A local limit load model for J prediction via the reference stress method

A local limit load model is developed for shell/plate type components with surface cracks for determining the local limit load or local reference stress used in J prediction via the reference stress J scheme for defective components. The model is a plate which contains a rectangular surface crack circumscribing the real surface defect and has the same thickness as the component at the crack location. The model is remotely loaded by the primary stresses of the component at the crack location obtained from elastic uncracked-body stress analysis. The global limit load of this model is used as the local limit load of the defective component. The model is validated using 273 cases of 3-D finite element (FE) J results for semi-elliptical surface cracks in plates, cylinders and elbows. The results show that when this local limit load is used in the reference stress J prediction scheme, the predicted J values are reasonably accurate but conservative, compared with the FE J values.

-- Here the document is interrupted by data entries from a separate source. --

/-! ### The IMAGES and BOOT partitions (R421, R482) -/

/-- The good blocks of a region: 0 set A, 1 set B, 2 staging. -/
def State.imageBlocks (s : State) (r : Nat) : List Nat :=
  ((List.range 128).map (fun i => 16 + 128 * r + i)).filter (fun b => !(s.nandBad b))

/-- The row that holds stream block `k` of a region (R482). -/
def State.imageRow (s : State) (r k : Nat) : Option Nat :=
  ((s.imageBlocks r)[k / 128]?).map (fun b => 64 * b + k % 128 / 2)

/-- Stream block `k` of a region as the die returns it. -/
def State.imageBlock (s : State) (r k : Nat) : List Byte × State :=
  match s.imageRow r k with
  | none => (List.replicate 2048 0xff, s)
  | some row =>
    let p := s.pageBytes row
    ((p.1.drop (2048 * (k % 2))).take 2048, p.2)

/-- `n` stream blocks of a region from block `k`. -/
def State.imageBytes (s : State) (r k : Nat) : Nat → List Byte × State
  | 0 => ([], s)
  | n + 1 =>
    let a := s.imageBlock r k
    let t := a.2.imageBytes r (k + 1) n
    (a.1 ++ t.1, t.2)

/-- The agent or the ROM erases a block. -/
def State.agentErase (s : State) (b : Nat) : State := (s.erased b).inc (NAND_CNTn_COUNT 2)

/-- The agent or the ROM programs a page with `l`; what it leaves out stays erased. -/
def State.agentProgram (s : State) (row : Nat) (l : List Byte) : State :=
  (s.putPage row (.data ((l ++ ffPage).take 4160))).inc (NAND_CNTn_COUNT 1)

/-- A stream is copied into a region from page `p` on. -/
def State.programStream (s : State) (r p : Nat) (l : List Byte) : Nat → State
  | 0 => s
  | n + 1 =>
    let s := match s.imageRow r (2 * p) with
      | some row => s.agentProgram row (l.take 4096)
      | none => s
    s.programStream r (p + 1) (l.drop 4096) n

/-! ### The boot control record (R483) -/

/-- The boot control record. -/
structure Bcr where
  seq : Nat := 0
  active : Nat := 0
  state : Nat := 0
  tries : Nat := 0
  genold : Nat := 0
  arbtgt : List Nat := List.replicate 8 0
  trials : Nat := 600
  setida : List Byte := zeros 8
  setidb : List Byte := zeros 8
  deriving DecidableEq, Repr

/-- The first 64 bytes of a record. -/
def Bcr.head (r : Bcr) : List Byte :=
  leBytes 4 0x52434749 ++ leBytes 4 r.seq ++ leBytes 1 r.active ++ leBytes 1 r.state ++ leBytes 1 r.tries ++ leBytes 1 0 ++
    leBytes 4 r.genold ++ r.arbtgt.flatMap (leBytes 1) ++ leBytes 2 r.trials ++ zeros 6 ++ r.setida ++ r.setidb ++ zeros 16

/-- The record with its CHECK. -/
def Bcr.bytes (r : Bcr) : List Byte := r.head ++ shake256 r.head 32

/-- All bytes zero? -/
def allZero (l : List Byte) : Bool := l.all (fun b => b == 0)

/-- A page read as a record: none where it is not intact. -/
def readBcr (l : List Byte) : Option Bcr :=
  let f := octLe l
  let arb := (List.range 8).map (fun n => f (16 + n) 1)
  let ok := f 0 4 == 0x52434749 && decide (f 8 1 < 2) && decide (f 9 1 < 2) && decide (f 10 1 ≤ 3) && f 11 1 == 0 &&
    arb.all (fun v => decide (v ≤ 64)) && decide (1 ≤ f 0x18 2) && allZero ((l.drop 0x1a).take 6) &&
    allZero ((l.drop 0x30).take 16) && (l.drop 0x40).take 32 == shake256 (l.take 0x40) 32
  if ok then
    some { seq := f 4 4, active := f 8 1, state := f 9 1, tries := f 10 1, genold := f 12 4, arbtgt := arb,
           trials := f 0x18 2, setida := (l.drop 0x20).take 8, setidb := (l.drop 0x28).take 8 }
  else none

/-- The BOOT copy of a block. -/
def bootCopy (b : Nat) : Option Nat := if b < 7 then some 0 else if 8 ≤ b && b < 15 then some 1 else none

/-- The newest intact record and the copy that holds it. -/
def State.newestBcr (s : State) : Option (Bcr × Nat) :=
  s.nand.pages.foldl (fun best e =>
    match bootCopy (e.1 / 64), e.2 with
    | some c, .data l =>
      match readBcr l, best with
      | some r, none => some (r, c)
      | some r, some x => if x.1.seq < r.seq then some (r, c) else best
      | none, _ => best
    | _, _ => best) none

/-- The record that governs (R483). -/
def State.bcr (s : State) : Bcr := (s.newestBcr.map (·.1)).getD {}

/-- The good blocks of a BOOT copy. -/
def State.bootBlocks (s : State) (c : Nat) : List Nat :=
  ((List.range 7).map (fun i => 8 * c + i)).filter (fun b => !(s.nandBad b))

/-- The whole record is written as the next page of the copy not last written, with SEQ one higher (R483). -/
def State.writeBcr (s : State) (r : Bcr) : State :=
  let c := match s.newestBcr with
    | some x => 1 - x.2
    | none => 0
  let l := ({ r with seq := (s.bcr.seq + 1) % 2 ^ 32 } : Bcr).bytes
  match (s.bootBlocks c).find? (fun b => decide (tblGet 0 s.nand.nextPage b < 64)) with
  | some b => s.agentProgram (64 * b + tblGet 0 s.nand.nextPage b) l
  | none =>
    let s := (s.bootBlocks c).foldl (fun (s : State) b => s.agentErase b) s
    match (s.bootBlocks c).head? with
    | some b => s.agentProgram (64 * b) l
    | none => s

/-- SETID installed in set `i`. -/
def Bcr.setid (r : Bcr) (i : Nat) : List Byte := if i = 0 then r.setida else r.setidb

/-- The record with a SETID for set `i`. -/
def Bcr.withSetid (r : Bcr) (i : Nat) (x : List Byte) : Bcr := if i = 0 then { r with setida := x } else { r with setidb := x }

/-! ### The manifest head (R478–R481) -/

/-- A component entry. -/
structure ImgComp where
  typ : Nat
  ctr : Nat
  arb : Nat
  first : Nat
  len : Nat
  load : Nat
  deriving DecidableEq, Repr

/-- A manifest head. -/
structure ImgHead where
  keyidx : Nat
  headlen : Nat
  setver : Nat
  arb : Nat
  nlist : Nat
  ndata : Nat
  target : Nat
  comps : List ImgComp
  deriving DecidableEq, Repr

/-- Component entry `i`. -/
def compAt (l : List Byte) (i : Nat) : ImgComp :=
  let f := fun (o n : Nat) => octLe l (0x40 + 32 * i + o) n
  { typ := f 0 1, ctr := f 1 1, arb := f 2 1, first := f 8 4, len := f 12 4, load := f 16 4 }

/-- One past the last data block of a component. -/
def ImgComp.past (c : ImgComp) : Nat := c.first + ceilDiv c.len 2048

/-- Is LOAD as R479 says for the type? -/
def ImgComp.loadOk (c : ImgComp) : Bool :=
  match c.typ with
  | 1 => decide (c.load % 256 = 0) && inRange 0x20500000 0x2052ffff c.load c.len
  | 2 => decide (c.load % 4096 = 0) && inRange 0x80000000 0xbfffffff c.load c.len
  | _ => decide (c.load = 0)

/-- Is an entry within R479? -/
def ImgComp.ok (c : ImgComp) (ndata : Nat) : Bool :=
  decide (1 ≤ c.typ) && decide (c.typ ≤ 5) && (if c.typ = 5 then decide (5 ≤ c.ctr) && decide (c.ctr ≤ 7) else c.ctr == c.typ) &&
    decide (c.arb ≤ 64) && decide (1 ≤ c.len) && c.loadOk && decide (c.past ≤ ndata)

/-- Do the entries rise in FIRST without overlap? -/
def compsRise : List ImgComp → Bool
  | a :: b :: t => decide (a.past ≤ b.first) && compsRise (b :: t)
  | _ => true

/-- Entries of a type. -/
def countTyp (l : List ImgComp) (t : Nat) : Nat := (l.filter (fun c => c.typ == t)).length

/-- The head as its fields read. -/
def headOf (l : List Byte) : ImgHead :=
  { keyidx := octLe l 5 1, headlen := octLe l 8 4, setver := octLe l 12 4, arb := octLe l 16 1, nlist := octLe l 0x12 2,
    ndata := octLe l 0x14 4, target := octLe l 0x18 4, comps := (List.range (octLe l 6 1)).map (compAt l) }

/-- Reserved bytes of an entry. -/
def compRsvd (l : List Byte) (i : Nat) : Bool :=
  octLe l (0x43 + 32 * i) 1 == 0 && allZero ((l.drop (0x54 + 32 * i)).take 12)

/-- Is every field within R478 and R479, TARGET aside? -/
def headFmt (l : List Byte) : Bool :=
  let h := headOf l
  let n := h.comps.length
  octLe l 0 4 == 0x464d4749 && octLe l 4 1 == 1 && decide (h.keyidx ≤ 3) && decide (1 ≤ n) && decide (n ≤ 16) &&
    octLe l 7 1 == 0 && h.headlen == 64 + 32 * n + 32 * h.nlist + 5261 && decide (1 ≤ h.setver) && decide (h.arb ≤ 64) &&
    octLe l 0x11 1 == 0 && decide (1 ≤ h.ndata) && decide (h.ndata ≤ 15872) && h.nlist == ceilDiv h.ndata 64 &&
    allZero ((l.drop 0x1c).take 36) && (List.range n).all (compRsvd l) && h.comps.all (fun c => c.ok h.ndata) &&
    compsRise h.comps && countTyp h.comps 1 == 1 && decide (countTyp h.comps 2 ≤ 1) && decide (countTyp h.comps 3 ≤ 1) &&
    decide (countTyp h.comps 4 ≤ 1)

/-- Head blocks by HEADLEN (R478): at least one, at most 7. -/
def headBlocks (headlen : Nat) : Nat := max 1 (min 7 (ceilDiv headlen 2048))

/-- The signed bytes of a head. -/
def signedHead (l : List Byte) : List Byte := l.take ((headOf l).headlen - 3309)

/-- SETID (R478). -/
def setidOf (l : List Byte) : List Byte := (shake256 (signedHead l) 32).take 8

/-- The checks of R481, first failure first. -/
def State.headCheck (s : State) (l : List Byte) : Nat :=
  let h := headOf l
  let sig := (l.drop (h.headlen - 3309)).take 3309
  let pk := (l.drop (h.headlen - 5261)).take 1952
  if !(headFmt l) then Code.UPD_FORMAT
  else if h.target ≠ 0x8512 then Code.UPD_TARGET
  else
    let v := s.latVerify (h.keyidx + 3) pk (signedHead l) sig
    if v ≠ Code.OK then v
    else if h.arb < s.arb 0 || h.comps.any (fun c => decide (c.arb < s.arb c.ctr)) then Code.ROLLBACK
    else Code.OK

/-- The hash that list block `i` must have. -/
def listHash (l : List Byte) (i : Nat) : List Byte := (l.drop (0x40 + 32 * (headOf l).comps.length + 32 * i)).take 32

/-- Does stream block `k` match its hash (R478, R481)? `l` is the stream from its first byte, block `k` apart. -/
def blockOk (l : List Byte) (k : Nat) (block : List Byte) : Bool :=
  let h := headOf l
  let nh := headBlocks h.headlen
  let hash := shake256 block 32
  if k < nh + h.nlist then hash == listHash l (k - nh)
  else
    let j := k - nh - h.nlist
    hash == (l.drop (2048 * (nh + j / 64) + 32 * (j % 64))).take 32

/-- The blocks of a stream from `k` on all match; `n` of them. -/
def streamOk (l : List Byte) (k : Nat) : Nat → Bool
  | 0 => true
  | n + 1 => blockOk l k ((l.drop (2048 * k)).take 2048) && streamOk l (k + 1) n

/-! ### Settings and refusal states (R489, R499) -/

/-- Is a set under trial? -/
def State.onTrial (s : State) : Bool := s.flag UPD_BOOT_TRIAL && decide (s.bcr.state = 1)

/-- The settings of a generation. -/
def State.settingsOf (s : State) (g : Nat) : UpdSettings := (tblFind s.upd.gens g).getD {}

/-- The settings in force: those that a trial set has written, else the confirmed generation. -/
def State.settings (s : State) : UpdSettings :=
  if s.onTrial && tblHas s.upd.gens (s.fld UPD_GENNEW_GEN) then s.settingsOf (s.fld UPD_GENNEW_GEN)
  else s.settingsOf s.bcr.genold

/-- Is VIN below UPD_VMIN? -/
def State.vinLow (s : State) : Bool := decide (20 * s.fld PWR_VINMON_VIN < 100 * s.settings.vmin)

/-- Has STILL been low within the hold time? -/
def State.moved (s : State) : Bool :=
  !(bitAt s.icu.pins 20) ||
    (match s.icu.stillRose with
     | some t => decide (s.clk.now < t + 200000000 * s.settings.hold)
     | none => false)

/-- A refusal state (R489). -/
def State.updRefused (s : State) : Bool := s.vinLow || s.settings.lock || s.moved

/-! ### Staging (R482, R488) -/

/-- Blocks of the stream in staging. -/
def Stage.total (g : Stage) : Nat := g.nh + g.nlist + g.ndata

/-- Is the stream complete? -/
def Stage.complete (g : Stage) : Bool := decide (g.have_ = g.total)

/-- HAVE: verified blocks held from index 0. -/
def State.have_ (s : State) : Nat := (s.upd.stage.map (·.have_)).getD 0

/-- Is the staged set complete? -/
def State.stageDone (s : State) : Bool := s.upd.stage.any Stage.complete

/-- SETVER of the installed set that a new one would replace, 0 where there is none. -/
def State.replacedVer (s : State) : Nat :=
  let r := s.bcr
  if allZero (r.setid (1 - r.active)) then 0 else octLe (s.imageBlock (1 - r.active) 0).1 12 4

/-- May a verified head take or join staging (R488, R489)? -/
def State.stageAdmit (s : State) (setid : List Byte) (setver : Nat) : Nat :=
  match s.upd.stage with
  | some g =>
    if g.setid = setid then Code.OK
    else if s.updRefused then Code.UPD_REFUSED
    else if g.setver < setver && s.replacedVer < setver then Code.OK
    else if !(g.complete) then Code.UPD_BUSY else Code.UPD_OLD
  | none =>
    if s.updRefused then Code.UPD_REFUSED
    else if s.replacedVer < setver then Code.OK else Code.UPD_OLD

/-- Verified blocks reach the pages of the staging region as soon as they fill one, or end the stream. -/
def State.stageSync (s : State) : State :=
  match s.upd.stage with
  | none => s
  | some g =>
    let n := if g.complete then ceilDiv g.total 2 else g.have_ / 2
    (List.range n).foldl (fun (s : State) p =>
      match s.imageRow 2 (2 * p) with
      | some row =>
        if tblHas s.nand.pages row then s
        else s.agentProgram row (((g.bytes.drop (4096 * p)).take 4096))
      | none => s) s

/-- Replace the stage. -/
def State.setStage (s : State) (g : Option Stage) : State := { s with upd := { s.upd with stage := g } }

/-- A verified head takes staging (R488): the previous transfer is abandoned and staging erased, and HAVE changes for every
neighbour (R491). -/
def State.takeStage (s : State) (l : List Byte) : State :=
  let h := headOf l
  let nh := headBlocks h.headlen
  let s := (s.imageBlocks 2).foldl (fun (s : State) b =>
    if tblGet 0 s.nand.nextPage b = 0 then s else s.agentErase b) s
  let g : Stage := { setid := setidOf l, setver := h.setver, nh := nh, nlist := h.nlist, ndata := h.ndata, bytes := l,
                     have_ := nh }
  (({ s with upd := { s.upd with annAt := [] } } : State).setStage (some g)).stageSync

J-integral and limit load analysis of semi-elliptical surface cracks in plates under tension

Systematic detailed non-linear finite element (FE) analyses are described for semi-elliptical surface cracks in plates under tension. Limit load solutions are obtained from the FE J results through the reference stress method. The results show that the type of the relationship between J and the limit load mainly depends on the ratio a/ t, where a is the crack depth and t the thickness of the plate. For a/ t≤0.5, J for any position along the crack front can be predicted by the reference stress method using a single limit load value, except for the points very close to the plate surface. For a/ t=0.8, J can only be approximately estimated because no single limit load value can be found to satisfy all the FE J solutions along the crack front. However, for all cases considered, the maximum J value along the crack front can still be predicted by using the global limit load in the reference stress method. The limit load data obtained from this work can be well predicted by a global limit load equation developed by Goodall and Webster.

J-integral and limit load analysis of semi-elliptical surface cracks in plates under bending

Systematic detailed linear and non-linear finite element (FE) analyses are performed for semi-elliptical surface cracks in plates under bending. Limit load (moment) solutions are obtained from the FE J results via the reference stress method. The FE results show that the Newman and Raju stress intensity factor equation is reasonably accurate and the Yagawa et al. J solution may significantly under estimate J for bending load. The relationship between J and the limit load is found to be dependent on the ratio a/ t and a/ c, where a and c are the depth and the half-length of the crack and t is the plate thickness. For a/ t≤0.5 with a/ c=0.2, J for any position along a crack front can be predicted by the reference stress method using a single limit load value except for the points very close to the plate surface. For all other cases, it can only be approximately estimated by the reference stress method because a limit load value that can satisfy all the FE J solutions along the crack front cannot be found. However, for all the cases examined, the maximum J along the crack front can be well predicted by the reference stress method when a proper global limit load is used. The Goodall and Webster global limit load equation is extended to any crack depth. The limit load data obtained in this paper can be well reproduced by the extended equation.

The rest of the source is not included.